*Directions for this task*:
Below are lines of data, and only some are wanted. Please repeat exactly those from the line that has "d).cpl k = s.cpl k := rfl" through the line that has "ph).ie = s.ie := rfl".

*Records*:
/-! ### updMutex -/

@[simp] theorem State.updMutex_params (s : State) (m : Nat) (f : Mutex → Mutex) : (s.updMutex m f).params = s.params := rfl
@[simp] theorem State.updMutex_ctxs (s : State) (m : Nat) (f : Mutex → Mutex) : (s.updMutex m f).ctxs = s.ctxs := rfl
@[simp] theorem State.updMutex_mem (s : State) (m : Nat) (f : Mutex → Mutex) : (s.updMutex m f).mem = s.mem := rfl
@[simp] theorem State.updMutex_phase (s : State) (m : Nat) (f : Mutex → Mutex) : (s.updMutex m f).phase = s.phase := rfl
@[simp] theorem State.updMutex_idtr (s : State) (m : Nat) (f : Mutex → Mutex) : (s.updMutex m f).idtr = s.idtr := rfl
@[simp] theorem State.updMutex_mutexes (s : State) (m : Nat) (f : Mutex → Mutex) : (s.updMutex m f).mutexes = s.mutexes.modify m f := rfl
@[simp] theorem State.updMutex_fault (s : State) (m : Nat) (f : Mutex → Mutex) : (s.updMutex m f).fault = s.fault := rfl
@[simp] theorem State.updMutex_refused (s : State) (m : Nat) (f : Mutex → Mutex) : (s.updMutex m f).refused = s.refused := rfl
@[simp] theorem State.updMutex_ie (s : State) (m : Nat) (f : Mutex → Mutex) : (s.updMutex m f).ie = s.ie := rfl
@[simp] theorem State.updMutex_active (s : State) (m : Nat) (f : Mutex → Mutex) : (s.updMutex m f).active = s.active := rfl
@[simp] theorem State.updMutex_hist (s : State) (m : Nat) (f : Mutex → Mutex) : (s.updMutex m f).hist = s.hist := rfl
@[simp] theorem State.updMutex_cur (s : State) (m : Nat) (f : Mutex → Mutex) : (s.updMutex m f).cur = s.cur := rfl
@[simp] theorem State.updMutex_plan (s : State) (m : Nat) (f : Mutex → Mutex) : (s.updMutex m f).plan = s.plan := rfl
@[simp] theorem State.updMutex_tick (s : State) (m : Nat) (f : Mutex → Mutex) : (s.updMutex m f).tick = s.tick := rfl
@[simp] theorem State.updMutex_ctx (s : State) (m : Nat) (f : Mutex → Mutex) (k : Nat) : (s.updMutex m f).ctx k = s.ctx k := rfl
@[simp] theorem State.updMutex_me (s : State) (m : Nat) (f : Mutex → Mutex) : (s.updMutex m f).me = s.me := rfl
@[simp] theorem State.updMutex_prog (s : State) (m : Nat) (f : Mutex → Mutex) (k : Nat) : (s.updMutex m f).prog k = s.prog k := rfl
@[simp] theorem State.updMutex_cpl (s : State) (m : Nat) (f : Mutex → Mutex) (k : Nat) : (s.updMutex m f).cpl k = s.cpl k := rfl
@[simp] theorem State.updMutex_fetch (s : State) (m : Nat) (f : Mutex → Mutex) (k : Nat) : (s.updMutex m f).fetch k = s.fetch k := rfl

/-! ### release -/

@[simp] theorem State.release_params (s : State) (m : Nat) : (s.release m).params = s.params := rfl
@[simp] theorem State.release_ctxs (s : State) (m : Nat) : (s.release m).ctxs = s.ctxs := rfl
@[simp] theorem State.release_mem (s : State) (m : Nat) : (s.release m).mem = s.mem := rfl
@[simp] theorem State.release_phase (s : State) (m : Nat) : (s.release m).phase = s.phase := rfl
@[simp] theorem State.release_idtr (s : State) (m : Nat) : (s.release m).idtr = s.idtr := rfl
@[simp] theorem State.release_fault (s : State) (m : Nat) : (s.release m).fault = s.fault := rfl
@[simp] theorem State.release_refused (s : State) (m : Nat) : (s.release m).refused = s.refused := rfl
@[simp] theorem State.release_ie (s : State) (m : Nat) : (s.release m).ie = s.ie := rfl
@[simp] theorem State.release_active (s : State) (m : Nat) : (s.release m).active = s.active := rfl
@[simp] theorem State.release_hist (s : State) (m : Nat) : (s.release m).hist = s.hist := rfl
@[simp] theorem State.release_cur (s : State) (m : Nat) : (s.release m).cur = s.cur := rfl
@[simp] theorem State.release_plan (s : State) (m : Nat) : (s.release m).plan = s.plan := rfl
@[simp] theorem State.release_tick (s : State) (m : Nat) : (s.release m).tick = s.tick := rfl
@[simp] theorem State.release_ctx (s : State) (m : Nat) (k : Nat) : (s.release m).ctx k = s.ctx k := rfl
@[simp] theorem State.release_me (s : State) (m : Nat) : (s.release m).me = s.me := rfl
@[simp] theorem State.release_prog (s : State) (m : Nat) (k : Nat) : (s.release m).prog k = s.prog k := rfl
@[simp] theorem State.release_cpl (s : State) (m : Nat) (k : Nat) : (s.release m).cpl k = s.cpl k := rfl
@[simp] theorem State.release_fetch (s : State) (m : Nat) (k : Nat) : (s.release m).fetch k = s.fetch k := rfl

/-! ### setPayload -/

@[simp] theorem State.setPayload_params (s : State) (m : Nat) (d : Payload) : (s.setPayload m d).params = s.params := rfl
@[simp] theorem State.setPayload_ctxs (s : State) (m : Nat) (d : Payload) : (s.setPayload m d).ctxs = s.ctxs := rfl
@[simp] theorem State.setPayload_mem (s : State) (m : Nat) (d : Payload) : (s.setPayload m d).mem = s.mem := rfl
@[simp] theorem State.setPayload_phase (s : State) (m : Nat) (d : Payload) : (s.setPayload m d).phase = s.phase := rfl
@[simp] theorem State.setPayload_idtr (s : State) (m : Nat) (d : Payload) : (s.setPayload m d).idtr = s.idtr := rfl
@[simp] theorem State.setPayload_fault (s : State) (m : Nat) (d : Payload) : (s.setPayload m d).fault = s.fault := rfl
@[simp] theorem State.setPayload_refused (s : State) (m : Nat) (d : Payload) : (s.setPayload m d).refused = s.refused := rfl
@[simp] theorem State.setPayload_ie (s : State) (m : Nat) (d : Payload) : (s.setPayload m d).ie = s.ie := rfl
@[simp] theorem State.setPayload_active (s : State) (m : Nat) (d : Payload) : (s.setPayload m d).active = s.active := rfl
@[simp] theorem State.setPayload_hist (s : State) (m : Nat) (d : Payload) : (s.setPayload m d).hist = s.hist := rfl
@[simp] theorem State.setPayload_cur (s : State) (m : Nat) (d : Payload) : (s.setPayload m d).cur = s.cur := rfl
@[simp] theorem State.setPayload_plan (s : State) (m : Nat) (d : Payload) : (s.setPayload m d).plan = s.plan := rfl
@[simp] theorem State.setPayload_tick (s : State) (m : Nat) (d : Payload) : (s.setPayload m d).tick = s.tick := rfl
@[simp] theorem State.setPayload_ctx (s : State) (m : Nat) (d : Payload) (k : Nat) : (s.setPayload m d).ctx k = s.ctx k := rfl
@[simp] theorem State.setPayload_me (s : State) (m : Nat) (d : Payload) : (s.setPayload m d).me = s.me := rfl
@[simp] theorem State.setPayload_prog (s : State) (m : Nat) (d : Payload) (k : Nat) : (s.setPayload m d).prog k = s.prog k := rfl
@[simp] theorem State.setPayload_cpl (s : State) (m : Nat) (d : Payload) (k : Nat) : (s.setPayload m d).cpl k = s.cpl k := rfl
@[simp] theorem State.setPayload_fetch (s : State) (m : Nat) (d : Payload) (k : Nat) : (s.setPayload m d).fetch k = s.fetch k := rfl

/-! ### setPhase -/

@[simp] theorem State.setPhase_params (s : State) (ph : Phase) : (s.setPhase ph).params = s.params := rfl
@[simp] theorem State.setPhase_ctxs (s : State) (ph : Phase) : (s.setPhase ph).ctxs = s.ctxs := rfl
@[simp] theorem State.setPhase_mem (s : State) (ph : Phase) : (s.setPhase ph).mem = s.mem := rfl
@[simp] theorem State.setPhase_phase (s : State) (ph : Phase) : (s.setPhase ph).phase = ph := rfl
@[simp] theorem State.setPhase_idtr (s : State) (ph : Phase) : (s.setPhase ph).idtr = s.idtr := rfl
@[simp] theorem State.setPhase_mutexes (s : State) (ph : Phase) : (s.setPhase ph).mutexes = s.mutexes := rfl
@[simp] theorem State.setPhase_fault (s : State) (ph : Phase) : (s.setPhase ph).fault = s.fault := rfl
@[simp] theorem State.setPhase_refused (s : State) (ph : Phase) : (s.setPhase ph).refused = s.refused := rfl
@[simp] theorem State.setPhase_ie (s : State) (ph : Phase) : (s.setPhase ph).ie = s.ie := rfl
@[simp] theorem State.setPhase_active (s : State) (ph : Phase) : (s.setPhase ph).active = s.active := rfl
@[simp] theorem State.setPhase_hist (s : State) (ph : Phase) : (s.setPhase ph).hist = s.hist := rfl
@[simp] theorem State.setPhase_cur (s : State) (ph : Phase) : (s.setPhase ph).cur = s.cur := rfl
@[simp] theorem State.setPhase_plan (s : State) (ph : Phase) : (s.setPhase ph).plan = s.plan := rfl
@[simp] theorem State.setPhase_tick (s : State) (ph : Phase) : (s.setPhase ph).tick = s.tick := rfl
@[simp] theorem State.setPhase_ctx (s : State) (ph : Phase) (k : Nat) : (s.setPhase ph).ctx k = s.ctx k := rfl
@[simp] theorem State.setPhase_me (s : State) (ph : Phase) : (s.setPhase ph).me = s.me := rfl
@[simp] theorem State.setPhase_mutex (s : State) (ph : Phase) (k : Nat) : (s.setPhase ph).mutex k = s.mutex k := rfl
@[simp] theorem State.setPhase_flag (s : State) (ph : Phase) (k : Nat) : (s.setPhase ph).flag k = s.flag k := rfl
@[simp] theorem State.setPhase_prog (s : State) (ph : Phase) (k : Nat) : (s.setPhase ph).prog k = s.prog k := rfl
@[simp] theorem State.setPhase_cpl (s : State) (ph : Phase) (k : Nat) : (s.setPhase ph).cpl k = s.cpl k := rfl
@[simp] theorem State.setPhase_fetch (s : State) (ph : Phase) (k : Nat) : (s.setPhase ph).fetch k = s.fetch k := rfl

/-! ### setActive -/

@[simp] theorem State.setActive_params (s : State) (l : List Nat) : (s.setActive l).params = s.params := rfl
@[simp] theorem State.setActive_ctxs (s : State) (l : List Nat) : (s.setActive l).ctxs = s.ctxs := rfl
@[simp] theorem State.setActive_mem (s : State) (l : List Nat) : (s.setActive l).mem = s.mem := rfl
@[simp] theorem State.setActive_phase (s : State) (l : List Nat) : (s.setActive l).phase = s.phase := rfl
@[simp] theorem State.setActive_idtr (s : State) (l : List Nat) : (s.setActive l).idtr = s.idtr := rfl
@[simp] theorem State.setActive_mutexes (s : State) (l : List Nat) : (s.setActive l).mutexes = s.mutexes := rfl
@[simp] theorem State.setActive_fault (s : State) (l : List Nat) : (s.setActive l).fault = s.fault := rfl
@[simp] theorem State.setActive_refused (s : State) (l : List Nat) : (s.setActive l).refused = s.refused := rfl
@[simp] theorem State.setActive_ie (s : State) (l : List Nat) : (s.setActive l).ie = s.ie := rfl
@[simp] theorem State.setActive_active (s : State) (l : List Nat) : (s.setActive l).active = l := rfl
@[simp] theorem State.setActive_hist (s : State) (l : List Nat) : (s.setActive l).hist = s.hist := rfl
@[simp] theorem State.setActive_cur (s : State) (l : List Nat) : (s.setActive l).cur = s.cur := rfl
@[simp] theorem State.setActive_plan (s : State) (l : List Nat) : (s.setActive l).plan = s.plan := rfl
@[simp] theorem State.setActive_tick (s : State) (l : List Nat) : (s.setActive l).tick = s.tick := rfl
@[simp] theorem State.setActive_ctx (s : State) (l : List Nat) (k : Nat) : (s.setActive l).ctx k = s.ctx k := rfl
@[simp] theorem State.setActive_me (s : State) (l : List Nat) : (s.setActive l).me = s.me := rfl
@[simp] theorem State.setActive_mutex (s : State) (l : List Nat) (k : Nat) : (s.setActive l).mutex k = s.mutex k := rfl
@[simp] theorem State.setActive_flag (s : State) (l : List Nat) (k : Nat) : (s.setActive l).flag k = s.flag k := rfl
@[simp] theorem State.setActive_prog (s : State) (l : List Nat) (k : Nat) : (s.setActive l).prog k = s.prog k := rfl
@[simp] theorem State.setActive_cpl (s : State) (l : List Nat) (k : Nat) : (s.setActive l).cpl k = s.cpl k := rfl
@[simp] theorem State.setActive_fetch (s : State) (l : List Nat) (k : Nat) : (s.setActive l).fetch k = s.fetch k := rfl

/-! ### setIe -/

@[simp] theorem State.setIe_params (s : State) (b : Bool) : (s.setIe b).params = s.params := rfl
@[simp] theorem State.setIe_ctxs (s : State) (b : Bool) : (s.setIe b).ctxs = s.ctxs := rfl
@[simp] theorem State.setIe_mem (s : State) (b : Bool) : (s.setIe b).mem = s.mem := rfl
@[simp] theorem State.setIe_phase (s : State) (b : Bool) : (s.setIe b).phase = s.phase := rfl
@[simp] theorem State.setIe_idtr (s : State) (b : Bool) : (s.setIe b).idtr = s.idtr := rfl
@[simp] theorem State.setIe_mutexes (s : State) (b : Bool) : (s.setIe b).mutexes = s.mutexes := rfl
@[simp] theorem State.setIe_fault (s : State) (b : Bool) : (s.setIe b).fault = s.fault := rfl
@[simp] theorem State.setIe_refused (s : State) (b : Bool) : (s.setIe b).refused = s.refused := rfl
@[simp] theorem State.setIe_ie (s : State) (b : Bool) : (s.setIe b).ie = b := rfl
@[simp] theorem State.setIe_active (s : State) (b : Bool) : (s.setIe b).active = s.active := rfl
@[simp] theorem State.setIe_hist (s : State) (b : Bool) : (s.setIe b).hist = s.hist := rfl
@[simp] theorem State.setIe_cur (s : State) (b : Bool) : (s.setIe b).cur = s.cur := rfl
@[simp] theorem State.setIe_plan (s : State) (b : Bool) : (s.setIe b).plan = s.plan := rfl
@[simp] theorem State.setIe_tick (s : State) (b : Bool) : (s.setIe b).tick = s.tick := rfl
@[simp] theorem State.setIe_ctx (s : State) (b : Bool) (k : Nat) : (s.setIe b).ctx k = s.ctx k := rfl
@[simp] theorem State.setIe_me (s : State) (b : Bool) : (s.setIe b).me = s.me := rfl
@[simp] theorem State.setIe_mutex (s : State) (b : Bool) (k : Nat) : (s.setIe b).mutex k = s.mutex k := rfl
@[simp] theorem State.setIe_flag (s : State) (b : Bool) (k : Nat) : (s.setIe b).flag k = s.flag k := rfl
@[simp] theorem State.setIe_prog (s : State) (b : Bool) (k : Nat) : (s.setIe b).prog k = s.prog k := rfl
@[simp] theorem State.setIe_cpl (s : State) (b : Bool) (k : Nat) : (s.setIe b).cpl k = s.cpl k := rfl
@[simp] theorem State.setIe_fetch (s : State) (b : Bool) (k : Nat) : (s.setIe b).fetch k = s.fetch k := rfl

---

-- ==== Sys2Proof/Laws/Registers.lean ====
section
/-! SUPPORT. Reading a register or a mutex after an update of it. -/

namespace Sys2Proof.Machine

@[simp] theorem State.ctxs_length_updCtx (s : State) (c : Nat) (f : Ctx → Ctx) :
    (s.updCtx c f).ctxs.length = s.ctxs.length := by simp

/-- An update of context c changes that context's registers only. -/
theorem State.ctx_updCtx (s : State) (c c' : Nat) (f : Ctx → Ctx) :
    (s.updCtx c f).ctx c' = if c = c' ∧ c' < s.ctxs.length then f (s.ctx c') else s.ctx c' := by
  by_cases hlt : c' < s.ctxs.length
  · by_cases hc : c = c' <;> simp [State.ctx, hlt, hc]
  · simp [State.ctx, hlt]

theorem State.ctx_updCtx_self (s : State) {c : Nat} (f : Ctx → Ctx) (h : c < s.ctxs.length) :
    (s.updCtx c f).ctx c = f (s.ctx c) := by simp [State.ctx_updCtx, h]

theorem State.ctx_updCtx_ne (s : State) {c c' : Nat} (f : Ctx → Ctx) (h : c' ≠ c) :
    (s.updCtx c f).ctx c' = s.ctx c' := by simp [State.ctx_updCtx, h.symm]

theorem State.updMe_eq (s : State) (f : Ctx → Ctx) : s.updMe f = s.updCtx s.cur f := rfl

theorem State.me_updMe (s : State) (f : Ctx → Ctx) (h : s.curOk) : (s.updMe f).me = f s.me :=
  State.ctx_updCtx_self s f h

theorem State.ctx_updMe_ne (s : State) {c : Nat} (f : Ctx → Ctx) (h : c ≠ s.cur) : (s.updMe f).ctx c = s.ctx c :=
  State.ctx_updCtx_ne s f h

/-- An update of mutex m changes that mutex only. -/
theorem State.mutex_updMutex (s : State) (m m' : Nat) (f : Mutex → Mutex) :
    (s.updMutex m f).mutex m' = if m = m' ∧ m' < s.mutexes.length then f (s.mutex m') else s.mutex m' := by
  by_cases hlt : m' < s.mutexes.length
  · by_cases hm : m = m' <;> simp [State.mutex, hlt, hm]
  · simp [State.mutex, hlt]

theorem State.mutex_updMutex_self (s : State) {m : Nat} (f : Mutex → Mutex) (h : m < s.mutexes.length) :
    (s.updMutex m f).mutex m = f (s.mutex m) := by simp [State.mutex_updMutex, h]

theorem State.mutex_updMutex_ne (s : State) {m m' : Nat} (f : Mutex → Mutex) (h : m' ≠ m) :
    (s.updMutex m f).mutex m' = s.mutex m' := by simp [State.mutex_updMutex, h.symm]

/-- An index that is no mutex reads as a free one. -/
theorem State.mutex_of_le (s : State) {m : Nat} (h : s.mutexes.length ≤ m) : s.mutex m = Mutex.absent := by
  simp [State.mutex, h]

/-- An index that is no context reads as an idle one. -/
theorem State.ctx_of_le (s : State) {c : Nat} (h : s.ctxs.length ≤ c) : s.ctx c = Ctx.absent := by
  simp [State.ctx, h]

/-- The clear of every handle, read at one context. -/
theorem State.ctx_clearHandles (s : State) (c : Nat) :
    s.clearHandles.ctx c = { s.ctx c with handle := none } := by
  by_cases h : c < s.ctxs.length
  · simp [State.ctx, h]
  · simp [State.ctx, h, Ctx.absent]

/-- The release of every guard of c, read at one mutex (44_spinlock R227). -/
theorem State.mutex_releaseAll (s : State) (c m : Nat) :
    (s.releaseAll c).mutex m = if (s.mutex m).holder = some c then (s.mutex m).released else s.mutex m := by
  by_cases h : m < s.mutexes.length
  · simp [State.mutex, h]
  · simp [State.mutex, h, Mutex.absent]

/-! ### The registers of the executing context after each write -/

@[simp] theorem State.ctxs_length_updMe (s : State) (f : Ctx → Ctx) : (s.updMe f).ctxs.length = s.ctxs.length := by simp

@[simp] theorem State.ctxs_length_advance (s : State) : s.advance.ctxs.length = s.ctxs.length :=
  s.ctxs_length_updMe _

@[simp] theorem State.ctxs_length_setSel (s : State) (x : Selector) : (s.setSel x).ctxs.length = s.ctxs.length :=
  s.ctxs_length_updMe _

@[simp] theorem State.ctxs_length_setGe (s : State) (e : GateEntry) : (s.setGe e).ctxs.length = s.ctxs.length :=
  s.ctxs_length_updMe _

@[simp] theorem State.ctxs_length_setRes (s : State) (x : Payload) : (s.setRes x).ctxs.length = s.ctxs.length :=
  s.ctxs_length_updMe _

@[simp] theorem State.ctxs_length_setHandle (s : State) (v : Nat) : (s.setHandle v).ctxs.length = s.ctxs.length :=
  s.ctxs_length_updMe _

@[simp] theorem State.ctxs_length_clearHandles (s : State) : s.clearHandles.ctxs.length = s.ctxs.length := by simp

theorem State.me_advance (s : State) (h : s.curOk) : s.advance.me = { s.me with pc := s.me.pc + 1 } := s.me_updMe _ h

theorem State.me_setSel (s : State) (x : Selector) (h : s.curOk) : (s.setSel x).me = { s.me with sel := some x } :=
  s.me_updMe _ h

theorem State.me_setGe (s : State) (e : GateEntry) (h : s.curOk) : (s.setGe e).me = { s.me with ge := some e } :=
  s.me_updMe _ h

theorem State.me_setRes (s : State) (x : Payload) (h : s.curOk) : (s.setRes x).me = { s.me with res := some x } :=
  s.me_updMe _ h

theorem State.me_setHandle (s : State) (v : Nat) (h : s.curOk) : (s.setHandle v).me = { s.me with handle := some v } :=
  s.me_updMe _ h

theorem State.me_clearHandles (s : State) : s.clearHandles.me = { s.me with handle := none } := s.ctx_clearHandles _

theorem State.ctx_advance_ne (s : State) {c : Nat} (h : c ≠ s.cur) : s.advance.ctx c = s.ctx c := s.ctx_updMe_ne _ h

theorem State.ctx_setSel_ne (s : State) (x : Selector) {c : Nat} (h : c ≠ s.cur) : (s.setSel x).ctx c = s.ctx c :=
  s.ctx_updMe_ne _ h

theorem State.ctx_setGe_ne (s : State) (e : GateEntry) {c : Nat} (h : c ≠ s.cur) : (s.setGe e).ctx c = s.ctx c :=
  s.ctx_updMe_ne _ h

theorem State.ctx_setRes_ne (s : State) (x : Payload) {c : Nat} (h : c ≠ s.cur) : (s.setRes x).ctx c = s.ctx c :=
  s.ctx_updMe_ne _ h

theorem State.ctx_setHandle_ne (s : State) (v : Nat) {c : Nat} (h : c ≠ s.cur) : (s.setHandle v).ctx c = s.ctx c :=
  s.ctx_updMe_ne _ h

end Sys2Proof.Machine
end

---

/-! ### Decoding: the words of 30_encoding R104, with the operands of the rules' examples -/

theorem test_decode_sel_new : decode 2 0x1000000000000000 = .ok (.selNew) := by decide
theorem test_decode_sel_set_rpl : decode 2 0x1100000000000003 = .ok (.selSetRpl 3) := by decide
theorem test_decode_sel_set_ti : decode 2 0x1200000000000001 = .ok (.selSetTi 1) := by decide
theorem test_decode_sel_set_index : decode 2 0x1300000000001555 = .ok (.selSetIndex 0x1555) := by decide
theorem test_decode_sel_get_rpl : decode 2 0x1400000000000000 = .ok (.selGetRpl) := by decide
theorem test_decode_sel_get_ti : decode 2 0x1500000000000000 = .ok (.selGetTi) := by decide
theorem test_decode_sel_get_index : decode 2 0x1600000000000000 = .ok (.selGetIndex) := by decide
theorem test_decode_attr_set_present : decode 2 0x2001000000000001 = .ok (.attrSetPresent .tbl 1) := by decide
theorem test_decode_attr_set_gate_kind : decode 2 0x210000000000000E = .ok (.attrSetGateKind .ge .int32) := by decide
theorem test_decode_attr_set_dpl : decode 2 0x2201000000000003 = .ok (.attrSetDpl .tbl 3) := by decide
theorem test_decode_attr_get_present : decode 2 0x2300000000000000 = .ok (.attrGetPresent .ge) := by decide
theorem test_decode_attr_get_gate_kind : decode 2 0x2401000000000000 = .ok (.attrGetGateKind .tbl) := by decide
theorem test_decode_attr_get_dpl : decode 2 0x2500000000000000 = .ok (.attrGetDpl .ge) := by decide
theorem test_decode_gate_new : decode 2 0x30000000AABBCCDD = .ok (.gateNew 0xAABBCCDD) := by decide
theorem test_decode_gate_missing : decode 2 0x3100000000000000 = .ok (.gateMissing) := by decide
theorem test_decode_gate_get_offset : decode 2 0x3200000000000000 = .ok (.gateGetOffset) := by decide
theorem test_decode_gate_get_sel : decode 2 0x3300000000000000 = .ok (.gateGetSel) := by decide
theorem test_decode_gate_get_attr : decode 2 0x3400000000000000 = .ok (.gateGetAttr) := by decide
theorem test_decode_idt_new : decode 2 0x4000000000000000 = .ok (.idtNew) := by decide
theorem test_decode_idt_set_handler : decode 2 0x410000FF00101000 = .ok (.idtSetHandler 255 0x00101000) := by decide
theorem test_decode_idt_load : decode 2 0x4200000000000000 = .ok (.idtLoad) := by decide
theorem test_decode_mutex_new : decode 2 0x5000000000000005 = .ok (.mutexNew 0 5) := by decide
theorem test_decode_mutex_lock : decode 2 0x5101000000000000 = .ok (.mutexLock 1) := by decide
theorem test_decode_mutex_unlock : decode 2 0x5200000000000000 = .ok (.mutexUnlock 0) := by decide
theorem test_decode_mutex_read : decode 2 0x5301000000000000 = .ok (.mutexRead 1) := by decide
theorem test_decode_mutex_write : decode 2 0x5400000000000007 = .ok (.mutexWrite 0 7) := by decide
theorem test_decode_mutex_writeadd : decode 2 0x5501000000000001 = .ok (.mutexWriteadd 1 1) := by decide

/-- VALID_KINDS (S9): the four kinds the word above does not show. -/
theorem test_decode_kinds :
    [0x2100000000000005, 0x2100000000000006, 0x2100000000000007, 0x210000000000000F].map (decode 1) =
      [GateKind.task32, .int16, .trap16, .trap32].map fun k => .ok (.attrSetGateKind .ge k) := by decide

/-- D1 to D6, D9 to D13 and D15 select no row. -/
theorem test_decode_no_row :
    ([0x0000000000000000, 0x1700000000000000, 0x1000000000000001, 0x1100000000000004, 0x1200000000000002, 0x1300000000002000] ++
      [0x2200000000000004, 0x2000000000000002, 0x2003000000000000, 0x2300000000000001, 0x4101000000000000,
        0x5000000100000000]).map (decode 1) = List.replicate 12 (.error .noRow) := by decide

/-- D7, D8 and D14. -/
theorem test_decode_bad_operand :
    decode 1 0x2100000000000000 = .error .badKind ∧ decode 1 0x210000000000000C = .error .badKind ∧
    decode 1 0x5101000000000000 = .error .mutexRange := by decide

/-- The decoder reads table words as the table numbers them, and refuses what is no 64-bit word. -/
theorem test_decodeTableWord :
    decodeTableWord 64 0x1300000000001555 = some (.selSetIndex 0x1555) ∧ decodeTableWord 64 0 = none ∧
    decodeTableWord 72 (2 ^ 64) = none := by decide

*Result for this exercise*:
@[simp] theorem State.setPayload_cpl (s : State) (m : Nat) (d : Payload) (k : Nat) : (s.setPayload m d).cpl k = s.cpl k := rfl
@[simp] theorem State.setPayload_fetch (s : State) (m : Nat) (d : Payload) (k : Nat) : (s.setPayload m d).fetch k = s.fetch k := rfl

/-! ### setPhase -/

@[simp] theorem State.setPhase_params (s : State) (ph : Phase) : (s.setPhase ph).params = s.params := rfl
@[simp] theorem State.setPhase_ctxs (s : State) (ph : Phase) : (s.setPhase ph).ctxs = s.ctxs := rfl
@[simp] theorem State.setPhase_mem (s : State) (ph : Phase) : (s.setPhase ph).mem = s.mem := rfl
@[simp] theorem State.setPhase_phase (s : State) (ph : Phase) : (s.setPhase ph).phase = ph := rfl
@[simp] theorem State.setPhase_idtr (s : State) (ph : Phase) : (s.setPhase ph).idtr = s.idtr := rfl
@[simp] theorem State.setPhase_mutexes (s : State) (ph : Phase) : (s.setPhase ph).mutexes = s.mutexes := rfl
@[simp] theorem State.setPhase_fault (s : State) (ph : Phase) : (s.setPhase ph).fault = s.fault := rfl
@[simp] theorem State.setPhase_refused (s : State) (ph : Phase) : (s.setPhase ph).refused = s.refused := rfl
@[simp] theorem State.setPhase_ie (s : State) (ph : Phase) : (s.setPhase ph).ie = s.ie := rfl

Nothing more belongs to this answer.